/-- The reset value of the register at address a; the registers whose reset value depends on the instance come first. -/
def resetAt (a : Nat) : Nat :=
  if 0x40200000 ≤ a ∧ a < 0x40201800 ∧ a % 0x100 == 0 then (AD_CFG ((a - 0x40200000) / 0x100)).rst
  else if 0x40200000 ≤ a ∧ a < 0x40201800 ∧ a % 0x100 == 4 then (AD_SEQ ((a - 0x40200000) / 0x100)).rst
  else if 0x40200000 ≤ a ∧ a < 0x40201800 ∧ a % 0x100 == 0x84 then (AD_SEQ_EFF ((a - 0x40200000) / 0x100)).rst
  else if 0x40100000 ≤ a ∧ a < 0x40104000 ∧ a % 0x100 == 0 then (GD_CFG ((a - 0x40100000) / 0x100)).rst
  else match rowOf a with
    | some r => r.rst
    | none => 0

/-- The register at address a. -/
def regAt (a : Nat) : Reg := ⟨a, resetAt a⟩

end Sys2Proof.Machine
end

■ **EXERCISE OBJECTIVE**: Your answer consists solely of the lines from the top of the records above through the line that contains "(AD_CFG ((a - 0x40200000) / 0x100)).rst", each echoed exactly.

■ **REPLY TO THE TASK**:
/-- The reset value of the register at address a; the registers whose reset value depends on the instance come first. -/
def resetAt (a : Nat) : Nat :=
  if 0x40200000 ≤ a ∧ a < 0x40201800 ∧ a % 0x100 == 0 then (AD_CFG ((a - 0x40200000) / 0x100)).rst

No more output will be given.